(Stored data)
::::::::
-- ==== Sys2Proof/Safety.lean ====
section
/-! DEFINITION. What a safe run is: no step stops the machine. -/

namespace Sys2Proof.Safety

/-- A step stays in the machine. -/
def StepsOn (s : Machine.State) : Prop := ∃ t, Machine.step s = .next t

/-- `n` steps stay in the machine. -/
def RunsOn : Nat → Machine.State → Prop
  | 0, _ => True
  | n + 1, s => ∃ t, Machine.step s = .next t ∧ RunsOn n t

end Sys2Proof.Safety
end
::::::::
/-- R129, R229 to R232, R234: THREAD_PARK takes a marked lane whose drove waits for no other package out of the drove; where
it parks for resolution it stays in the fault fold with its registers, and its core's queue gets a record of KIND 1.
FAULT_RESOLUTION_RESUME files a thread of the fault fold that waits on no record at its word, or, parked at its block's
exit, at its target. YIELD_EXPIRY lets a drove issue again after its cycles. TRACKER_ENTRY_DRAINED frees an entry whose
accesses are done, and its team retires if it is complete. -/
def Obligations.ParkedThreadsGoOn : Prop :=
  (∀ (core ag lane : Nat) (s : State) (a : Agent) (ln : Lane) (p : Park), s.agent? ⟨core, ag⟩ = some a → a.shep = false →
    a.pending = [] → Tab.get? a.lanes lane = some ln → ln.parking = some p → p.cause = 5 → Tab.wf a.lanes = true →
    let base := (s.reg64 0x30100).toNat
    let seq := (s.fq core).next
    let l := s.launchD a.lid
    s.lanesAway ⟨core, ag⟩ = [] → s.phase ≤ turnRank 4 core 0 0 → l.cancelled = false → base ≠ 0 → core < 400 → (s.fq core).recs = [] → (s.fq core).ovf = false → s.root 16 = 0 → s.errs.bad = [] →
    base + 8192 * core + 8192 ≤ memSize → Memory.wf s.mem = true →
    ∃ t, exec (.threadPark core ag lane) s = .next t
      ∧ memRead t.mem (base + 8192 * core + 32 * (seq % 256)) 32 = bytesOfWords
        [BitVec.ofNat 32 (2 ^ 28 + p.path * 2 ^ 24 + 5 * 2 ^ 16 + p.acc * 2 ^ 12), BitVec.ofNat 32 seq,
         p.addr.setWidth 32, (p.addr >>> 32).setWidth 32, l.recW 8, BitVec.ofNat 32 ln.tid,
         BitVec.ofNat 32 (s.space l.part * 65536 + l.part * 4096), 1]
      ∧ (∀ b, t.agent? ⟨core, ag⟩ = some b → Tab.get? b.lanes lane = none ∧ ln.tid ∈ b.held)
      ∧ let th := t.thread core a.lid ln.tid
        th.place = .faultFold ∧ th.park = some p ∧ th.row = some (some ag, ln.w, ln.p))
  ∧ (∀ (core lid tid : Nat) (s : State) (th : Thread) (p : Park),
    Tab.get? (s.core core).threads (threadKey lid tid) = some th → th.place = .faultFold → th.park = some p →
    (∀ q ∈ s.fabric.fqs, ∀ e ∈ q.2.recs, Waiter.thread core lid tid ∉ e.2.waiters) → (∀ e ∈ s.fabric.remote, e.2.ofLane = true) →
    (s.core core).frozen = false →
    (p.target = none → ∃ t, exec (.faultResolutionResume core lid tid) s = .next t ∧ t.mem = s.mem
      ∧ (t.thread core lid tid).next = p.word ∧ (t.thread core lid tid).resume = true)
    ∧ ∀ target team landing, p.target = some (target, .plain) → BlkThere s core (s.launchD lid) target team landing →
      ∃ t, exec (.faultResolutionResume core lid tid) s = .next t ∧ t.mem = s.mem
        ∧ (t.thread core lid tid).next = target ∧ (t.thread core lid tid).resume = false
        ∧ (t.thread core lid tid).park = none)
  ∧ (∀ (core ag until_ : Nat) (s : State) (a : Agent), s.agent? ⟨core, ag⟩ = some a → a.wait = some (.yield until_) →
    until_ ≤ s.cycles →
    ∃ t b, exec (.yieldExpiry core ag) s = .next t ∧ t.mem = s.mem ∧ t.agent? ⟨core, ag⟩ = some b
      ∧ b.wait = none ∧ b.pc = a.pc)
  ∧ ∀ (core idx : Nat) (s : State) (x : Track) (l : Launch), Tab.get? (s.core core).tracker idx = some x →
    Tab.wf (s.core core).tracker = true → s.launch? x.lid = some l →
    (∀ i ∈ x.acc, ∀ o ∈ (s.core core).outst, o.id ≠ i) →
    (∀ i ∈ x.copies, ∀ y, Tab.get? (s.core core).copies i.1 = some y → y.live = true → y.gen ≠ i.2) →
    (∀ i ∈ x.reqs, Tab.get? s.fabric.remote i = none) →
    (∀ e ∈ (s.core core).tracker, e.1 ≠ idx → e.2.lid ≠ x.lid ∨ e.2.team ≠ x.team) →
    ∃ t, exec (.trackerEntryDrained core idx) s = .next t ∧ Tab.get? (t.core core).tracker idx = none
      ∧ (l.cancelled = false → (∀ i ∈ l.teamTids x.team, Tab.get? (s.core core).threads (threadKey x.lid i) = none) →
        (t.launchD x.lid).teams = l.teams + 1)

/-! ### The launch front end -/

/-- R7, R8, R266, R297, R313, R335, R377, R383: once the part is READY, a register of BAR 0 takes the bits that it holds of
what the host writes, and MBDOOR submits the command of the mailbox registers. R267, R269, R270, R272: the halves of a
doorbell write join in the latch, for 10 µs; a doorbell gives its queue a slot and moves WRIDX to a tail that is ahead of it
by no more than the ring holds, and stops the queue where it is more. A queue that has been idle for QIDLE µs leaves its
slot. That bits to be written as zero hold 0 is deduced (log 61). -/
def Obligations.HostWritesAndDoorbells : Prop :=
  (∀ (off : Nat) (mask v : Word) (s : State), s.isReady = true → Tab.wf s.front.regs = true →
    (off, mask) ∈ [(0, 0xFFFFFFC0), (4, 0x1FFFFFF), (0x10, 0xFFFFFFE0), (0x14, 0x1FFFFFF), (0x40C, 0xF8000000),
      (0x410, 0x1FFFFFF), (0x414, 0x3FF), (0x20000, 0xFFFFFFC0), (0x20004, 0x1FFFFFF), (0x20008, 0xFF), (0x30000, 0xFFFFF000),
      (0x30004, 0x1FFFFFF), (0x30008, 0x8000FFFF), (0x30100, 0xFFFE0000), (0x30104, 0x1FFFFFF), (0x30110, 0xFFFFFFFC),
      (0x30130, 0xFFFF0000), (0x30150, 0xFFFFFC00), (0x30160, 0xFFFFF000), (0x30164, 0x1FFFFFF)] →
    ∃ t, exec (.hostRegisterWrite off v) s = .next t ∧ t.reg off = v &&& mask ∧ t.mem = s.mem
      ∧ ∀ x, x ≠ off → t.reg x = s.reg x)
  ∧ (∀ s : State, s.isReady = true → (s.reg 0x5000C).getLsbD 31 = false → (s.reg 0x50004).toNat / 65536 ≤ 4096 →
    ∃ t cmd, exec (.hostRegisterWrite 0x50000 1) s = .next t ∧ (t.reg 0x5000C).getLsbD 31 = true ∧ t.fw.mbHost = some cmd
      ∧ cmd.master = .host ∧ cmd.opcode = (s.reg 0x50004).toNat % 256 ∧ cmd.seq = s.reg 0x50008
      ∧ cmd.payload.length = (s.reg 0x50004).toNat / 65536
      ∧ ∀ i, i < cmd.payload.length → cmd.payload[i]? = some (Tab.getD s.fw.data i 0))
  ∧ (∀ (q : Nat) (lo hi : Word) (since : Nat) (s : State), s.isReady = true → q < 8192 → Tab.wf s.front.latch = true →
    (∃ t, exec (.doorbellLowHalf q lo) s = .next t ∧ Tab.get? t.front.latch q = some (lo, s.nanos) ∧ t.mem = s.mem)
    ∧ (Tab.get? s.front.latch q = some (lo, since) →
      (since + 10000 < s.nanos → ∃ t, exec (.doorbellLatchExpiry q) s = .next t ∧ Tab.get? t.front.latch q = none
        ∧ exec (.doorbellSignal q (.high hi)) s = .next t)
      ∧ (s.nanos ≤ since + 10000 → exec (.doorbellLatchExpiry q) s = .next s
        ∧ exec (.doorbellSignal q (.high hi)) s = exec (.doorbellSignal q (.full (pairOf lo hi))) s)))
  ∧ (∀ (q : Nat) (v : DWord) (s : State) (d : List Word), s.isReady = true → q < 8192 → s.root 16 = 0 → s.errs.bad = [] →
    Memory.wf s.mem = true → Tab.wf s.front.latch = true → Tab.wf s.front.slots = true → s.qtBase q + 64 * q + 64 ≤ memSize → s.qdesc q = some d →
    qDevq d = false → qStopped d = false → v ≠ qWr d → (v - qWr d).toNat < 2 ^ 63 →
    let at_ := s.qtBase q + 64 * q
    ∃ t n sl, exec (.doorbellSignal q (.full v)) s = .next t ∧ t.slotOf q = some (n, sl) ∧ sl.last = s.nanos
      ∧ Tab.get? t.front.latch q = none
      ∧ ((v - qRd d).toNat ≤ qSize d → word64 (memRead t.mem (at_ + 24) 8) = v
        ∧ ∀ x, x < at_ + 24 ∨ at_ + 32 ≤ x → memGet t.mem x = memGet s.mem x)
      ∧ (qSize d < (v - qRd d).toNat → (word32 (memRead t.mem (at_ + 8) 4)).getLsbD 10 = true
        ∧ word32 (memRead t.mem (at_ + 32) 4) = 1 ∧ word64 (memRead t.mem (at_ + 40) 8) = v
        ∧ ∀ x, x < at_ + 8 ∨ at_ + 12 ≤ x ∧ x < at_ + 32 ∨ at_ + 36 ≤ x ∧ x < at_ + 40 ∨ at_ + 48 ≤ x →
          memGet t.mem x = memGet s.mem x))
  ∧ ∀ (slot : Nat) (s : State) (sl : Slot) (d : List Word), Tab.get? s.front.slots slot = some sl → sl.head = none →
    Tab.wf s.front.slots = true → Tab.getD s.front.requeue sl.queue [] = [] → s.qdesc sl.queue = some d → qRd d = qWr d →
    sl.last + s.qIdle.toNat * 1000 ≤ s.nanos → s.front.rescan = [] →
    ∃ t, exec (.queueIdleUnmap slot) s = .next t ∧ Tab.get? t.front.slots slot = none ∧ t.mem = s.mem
::::::::
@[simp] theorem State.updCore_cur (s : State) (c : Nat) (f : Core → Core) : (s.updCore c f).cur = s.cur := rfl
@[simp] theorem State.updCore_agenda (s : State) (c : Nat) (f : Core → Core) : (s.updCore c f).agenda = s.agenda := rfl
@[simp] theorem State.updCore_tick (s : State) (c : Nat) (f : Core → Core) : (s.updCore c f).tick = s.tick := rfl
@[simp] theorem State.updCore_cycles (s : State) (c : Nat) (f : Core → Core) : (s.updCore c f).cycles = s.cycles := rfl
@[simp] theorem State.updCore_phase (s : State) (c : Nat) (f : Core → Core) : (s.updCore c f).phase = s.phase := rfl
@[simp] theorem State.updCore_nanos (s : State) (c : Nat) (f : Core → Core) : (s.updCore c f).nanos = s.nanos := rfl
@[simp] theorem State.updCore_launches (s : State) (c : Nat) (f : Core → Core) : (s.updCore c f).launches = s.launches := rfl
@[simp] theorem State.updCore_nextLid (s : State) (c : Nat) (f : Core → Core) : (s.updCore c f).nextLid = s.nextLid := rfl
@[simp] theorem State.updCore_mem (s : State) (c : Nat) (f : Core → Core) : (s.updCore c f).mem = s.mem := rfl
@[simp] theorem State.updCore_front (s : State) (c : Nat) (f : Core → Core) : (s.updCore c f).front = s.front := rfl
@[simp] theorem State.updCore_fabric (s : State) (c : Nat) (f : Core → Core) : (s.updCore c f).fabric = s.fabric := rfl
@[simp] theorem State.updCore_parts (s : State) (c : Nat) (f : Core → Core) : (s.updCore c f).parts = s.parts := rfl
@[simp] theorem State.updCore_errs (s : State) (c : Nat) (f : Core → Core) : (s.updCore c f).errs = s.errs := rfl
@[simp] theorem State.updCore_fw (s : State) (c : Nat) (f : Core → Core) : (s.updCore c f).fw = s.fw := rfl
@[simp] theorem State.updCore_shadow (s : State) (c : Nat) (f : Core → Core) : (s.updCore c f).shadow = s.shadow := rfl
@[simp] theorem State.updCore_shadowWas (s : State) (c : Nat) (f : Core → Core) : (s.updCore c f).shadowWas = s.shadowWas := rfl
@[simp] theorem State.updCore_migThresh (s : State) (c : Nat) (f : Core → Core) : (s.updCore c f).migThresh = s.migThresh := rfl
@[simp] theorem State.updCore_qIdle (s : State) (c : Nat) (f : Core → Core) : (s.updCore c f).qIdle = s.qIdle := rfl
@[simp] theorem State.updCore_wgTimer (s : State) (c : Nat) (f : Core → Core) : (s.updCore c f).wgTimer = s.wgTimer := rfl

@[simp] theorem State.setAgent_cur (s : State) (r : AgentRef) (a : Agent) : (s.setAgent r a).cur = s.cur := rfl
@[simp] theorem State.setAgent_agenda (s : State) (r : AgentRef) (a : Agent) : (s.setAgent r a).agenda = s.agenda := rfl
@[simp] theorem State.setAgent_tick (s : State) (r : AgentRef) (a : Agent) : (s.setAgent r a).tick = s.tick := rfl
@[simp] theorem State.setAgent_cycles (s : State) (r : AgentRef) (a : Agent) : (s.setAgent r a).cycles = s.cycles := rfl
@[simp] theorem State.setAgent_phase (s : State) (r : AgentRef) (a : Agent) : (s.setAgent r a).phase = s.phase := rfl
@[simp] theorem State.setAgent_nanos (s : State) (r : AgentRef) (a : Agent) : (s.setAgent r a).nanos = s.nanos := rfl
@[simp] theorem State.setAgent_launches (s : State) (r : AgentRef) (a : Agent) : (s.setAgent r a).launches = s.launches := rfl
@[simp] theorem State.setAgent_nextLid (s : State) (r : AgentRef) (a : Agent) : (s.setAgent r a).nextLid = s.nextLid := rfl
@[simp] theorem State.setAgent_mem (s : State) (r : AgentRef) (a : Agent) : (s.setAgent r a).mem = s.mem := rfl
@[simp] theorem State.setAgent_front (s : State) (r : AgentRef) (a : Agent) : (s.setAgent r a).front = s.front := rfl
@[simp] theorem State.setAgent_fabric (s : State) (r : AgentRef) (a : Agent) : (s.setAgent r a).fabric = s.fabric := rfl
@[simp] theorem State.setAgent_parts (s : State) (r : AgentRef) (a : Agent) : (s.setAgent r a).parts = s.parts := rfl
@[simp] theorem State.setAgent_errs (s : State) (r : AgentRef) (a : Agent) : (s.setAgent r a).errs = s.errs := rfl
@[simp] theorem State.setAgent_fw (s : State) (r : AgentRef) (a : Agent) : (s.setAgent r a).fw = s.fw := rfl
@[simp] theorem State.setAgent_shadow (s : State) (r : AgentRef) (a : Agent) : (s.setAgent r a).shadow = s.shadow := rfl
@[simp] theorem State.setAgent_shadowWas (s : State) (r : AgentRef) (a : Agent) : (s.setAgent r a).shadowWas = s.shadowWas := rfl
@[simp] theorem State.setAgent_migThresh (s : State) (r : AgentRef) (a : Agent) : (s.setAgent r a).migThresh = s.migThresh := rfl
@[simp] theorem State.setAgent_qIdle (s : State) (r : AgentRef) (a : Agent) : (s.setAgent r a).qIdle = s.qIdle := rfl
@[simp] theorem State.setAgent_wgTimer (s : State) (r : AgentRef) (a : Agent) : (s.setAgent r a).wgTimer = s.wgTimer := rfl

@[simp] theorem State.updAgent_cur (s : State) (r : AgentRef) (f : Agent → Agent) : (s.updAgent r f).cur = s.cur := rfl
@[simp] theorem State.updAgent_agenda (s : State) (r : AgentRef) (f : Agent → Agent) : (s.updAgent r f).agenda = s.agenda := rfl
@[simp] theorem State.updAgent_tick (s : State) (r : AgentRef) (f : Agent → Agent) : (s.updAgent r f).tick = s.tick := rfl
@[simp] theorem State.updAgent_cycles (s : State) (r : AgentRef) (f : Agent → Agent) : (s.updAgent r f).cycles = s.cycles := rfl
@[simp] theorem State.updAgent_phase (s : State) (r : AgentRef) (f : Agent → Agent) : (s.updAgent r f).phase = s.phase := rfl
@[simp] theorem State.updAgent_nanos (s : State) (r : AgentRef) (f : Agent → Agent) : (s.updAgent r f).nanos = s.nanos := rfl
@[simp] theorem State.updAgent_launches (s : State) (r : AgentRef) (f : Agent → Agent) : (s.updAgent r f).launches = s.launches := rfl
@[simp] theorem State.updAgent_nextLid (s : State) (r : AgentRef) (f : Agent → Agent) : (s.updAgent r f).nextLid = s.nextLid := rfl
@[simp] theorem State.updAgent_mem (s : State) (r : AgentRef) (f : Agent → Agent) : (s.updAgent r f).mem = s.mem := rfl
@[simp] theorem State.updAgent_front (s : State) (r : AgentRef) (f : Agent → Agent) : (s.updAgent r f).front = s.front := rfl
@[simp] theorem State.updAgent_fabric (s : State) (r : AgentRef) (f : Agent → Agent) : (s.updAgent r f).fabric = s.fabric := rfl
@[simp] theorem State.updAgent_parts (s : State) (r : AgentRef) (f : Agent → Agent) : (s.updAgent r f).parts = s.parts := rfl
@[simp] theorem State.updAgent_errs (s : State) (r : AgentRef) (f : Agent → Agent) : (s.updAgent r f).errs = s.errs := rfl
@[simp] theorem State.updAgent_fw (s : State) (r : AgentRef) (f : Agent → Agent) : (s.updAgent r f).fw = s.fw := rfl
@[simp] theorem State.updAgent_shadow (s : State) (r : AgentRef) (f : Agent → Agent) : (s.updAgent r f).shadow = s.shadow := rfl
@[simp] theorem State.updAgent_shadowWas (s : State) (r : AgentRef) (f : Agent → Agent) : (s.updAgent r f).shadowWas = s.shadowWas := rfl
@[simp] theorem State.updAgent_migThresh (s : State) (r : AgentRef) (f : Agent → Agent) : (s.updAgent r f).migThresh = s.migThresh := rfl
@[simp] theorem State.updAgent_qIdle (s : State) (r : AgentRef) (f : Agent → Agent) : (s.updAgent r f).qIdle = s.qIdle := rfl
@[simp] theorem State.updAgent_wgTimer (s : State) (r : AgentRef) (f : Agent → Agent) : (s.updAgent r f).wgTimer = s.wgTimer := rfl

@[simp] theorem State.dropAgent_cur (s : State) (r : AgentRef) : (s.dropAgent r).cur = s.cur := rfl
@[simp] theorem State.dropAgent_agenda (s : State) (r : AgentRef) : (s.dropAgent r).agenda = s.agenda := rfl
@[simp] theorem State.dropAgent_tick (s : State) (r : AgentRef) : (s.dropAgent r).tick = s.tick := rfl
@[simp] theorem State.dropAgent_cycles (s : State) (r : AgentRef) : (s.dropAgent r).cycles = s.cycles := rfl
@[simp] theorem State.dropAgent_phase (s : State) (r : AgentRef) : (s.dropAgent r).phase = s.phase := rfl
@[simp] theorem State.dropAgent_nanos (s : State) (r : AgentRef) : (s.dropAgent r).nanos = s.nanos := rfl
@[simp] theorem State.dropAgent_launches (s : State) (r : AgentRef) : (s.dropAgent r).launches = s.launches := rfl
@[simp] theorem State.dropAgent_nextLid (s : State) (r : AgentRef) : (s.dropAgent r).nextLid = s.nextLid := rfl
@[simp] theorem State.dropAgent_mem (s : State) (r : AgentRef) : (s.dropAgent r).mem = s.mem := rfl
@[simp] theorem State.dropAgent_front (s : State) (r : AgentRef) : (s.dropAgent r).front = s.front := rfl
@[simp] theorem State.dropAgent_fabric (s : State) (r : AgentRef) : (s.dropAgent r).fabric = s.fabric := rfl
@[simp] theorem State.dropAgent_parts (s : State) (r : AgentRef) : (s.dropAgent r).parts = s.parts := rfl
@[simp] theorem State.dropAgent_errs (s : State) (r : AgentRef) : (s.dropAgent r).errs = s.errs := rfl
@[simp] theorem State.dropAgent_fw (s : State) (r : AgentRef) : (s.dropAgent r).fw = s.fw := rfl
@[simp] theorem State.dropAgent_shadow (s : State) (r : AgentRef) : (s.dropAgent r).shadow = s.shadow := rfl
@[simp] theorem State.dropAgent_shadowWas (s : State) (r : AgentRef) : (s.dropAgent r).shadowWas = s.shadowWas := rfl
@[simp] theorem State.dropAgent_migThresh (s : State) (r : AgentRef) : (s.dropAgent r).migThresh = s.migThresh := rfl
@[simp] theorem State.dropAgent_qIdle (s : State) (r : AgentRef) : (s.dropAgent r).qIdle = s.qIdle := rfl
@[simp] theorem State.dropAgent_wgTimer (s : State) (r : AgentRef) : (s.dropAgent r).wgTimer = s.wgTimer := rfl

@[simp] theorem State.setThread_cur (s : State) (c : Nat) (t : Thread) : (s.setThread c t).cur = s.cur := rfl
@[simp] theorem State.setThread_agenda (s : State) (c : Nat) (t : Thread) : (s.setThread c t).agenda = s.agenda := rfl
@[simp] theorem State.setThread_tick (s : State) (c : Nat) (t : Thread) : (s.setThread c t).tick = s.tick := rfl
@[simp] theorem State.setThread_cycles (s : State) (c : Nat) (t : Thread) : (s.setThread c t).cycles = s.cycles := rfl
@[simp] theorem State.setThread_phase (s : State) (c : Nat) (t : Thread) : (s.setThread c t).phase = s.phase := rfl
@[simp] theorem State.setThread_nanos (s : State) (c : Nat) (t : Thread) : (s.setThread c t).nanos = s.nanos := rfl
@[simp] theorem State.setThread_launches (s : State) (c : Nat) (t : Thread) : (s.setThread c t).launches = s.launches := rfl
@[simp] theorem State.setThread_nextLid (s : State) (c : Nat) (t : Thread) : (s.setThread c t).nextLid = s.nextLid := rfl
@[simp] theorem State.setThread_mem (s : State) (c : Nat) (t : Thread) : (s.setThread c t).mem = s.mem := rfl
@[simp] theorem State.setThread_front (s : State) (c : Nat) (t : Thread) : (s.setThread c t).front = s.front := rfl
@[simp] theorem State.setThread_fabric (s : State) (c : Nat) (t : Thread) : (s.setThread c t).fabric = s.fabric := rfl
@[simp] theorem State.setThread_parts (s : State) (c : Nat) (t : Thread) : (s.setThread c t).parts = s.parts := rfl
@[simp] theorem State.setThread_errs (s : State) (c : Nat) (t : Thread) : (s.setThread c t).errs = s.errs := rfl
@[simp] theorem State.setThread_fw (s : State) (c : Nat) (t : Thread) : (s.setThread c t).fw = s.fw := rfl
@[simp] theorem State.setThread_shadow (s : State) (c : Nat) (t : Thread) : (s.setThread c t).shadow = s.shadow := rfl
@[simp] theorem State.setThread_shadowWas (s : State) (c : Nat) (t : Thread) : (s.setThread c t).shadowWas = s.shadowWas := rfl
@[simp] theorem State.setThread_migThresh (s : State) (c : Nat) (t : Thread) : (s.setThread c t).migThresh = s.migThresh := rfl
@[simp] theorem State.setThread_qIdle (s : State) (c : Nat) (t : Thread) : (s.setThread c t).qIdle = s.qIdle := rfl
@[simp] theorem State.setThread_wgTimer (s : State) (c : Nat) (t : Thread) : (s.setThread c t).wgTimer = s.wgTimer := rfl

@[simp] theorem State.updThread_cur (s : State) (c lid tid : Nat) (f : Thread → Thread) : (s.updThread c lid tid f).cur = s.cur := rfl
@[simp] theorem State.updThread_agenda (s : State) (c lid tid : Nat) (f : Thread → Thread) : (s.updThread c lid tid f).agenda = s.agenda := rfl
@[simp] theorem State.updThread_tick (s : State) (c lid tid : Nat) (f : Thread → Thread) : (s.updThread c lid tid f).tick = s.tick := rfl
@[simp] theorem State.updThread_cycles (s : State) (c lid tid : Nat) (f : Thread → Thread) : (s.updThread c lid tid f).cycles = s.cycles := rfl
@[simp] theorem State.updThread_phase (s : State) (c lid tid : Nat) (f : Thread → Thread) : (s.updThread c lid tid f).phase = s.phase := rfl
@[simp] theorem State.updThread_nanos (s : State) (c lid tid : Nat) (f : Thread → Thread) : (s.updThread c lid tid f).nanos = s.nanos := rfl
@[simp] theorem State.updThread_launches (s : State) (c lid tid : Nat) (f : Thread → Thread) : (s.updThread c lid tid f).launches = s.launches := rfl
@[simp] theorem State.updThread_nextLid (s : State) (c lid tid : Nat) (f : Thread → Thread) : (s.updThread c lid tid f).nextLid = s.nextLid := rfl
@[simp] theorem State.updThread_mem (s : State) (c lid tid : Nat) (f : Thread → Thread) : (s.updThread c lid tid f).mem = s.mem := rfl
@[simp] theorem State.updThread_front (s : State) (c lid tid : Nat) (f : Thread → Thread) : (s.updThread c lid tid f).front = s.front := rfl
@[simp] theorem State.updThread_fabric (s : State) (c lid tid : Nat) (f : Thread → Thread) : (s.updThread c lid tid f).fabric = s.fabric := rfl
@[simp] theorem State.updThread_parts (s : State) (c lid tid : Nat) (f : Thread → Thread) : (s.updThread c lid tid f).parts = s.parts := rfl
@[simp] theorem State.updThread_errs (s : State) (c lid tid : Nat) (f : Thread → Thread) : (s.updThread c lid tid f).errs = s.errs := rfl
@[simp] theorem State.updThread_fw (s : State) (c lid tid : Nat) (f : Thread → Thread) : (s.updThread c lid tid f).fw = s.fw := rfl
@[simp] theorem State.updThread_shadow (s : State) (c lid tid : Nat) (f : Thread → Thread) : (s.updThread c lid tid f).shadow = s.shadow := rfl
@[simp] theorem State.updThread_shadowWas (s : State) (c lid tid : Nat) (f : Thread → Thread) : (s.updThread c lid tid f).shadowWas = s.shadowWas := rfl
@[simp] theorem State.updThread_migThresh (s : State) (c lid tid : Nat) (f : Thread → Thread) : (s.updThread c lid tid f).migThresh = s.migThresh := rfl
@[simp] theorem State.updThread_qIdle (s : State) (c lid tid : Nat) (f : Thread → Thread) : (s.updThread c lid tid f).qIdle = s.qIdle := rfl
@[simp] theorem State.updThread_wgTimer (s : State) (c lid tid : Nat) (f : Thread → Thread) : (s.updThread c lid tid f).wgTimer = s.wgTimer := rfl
::::::::
### Aim of the exercise
Out of the data above, give again only the lines starting at the one holding "t).mem = s.mem := rfl" and ending at the one holding "t).shadowWas = s.shadowWas := rfl", unchanged.

### Answer
@[simp] theorem State.setThread_mem (s : State) (c : Nat) (t : Thread) : (s.setThread c t).mem = s.mem := rfl
@[simp] theorem State.setThread_front (s : State) (c : Nat) (t : Thread) : (s.setThread c t).front = s.front := rfl
@[simp] theorem State.setThread_fabric (s : State) (c : Nat) (t : Thread) : (s.setThread c t).fabric = s.fabric := rfl
@[simp] theorem State.setThread_parts (s : State) (c : Nat) (t : Thread) : (s.setThread c t).parts = s.parts := rfl
@[simp] theorem State.setThread_errs (s : State) (c : Nat) (t : Thread) : (s.setThread c t).errs = s.errs := rfl
@[simp] theorem State.setThread_fw (s : State) (c : Nat) (t : Thread) : (s.setThread c t).fw = s.fw := rfl
@[simp] theorem State.setThread_shadow (s : State) (c : Nat) (t : Thread) : (s.setThread c t).shadow = s.shadow := rfl
@[simp] theorem State.setThread_shadowWas (s : State) (c : Nat) (t : Thread) : (s.setThread c t).shadowWas = s.shadowWas := rfl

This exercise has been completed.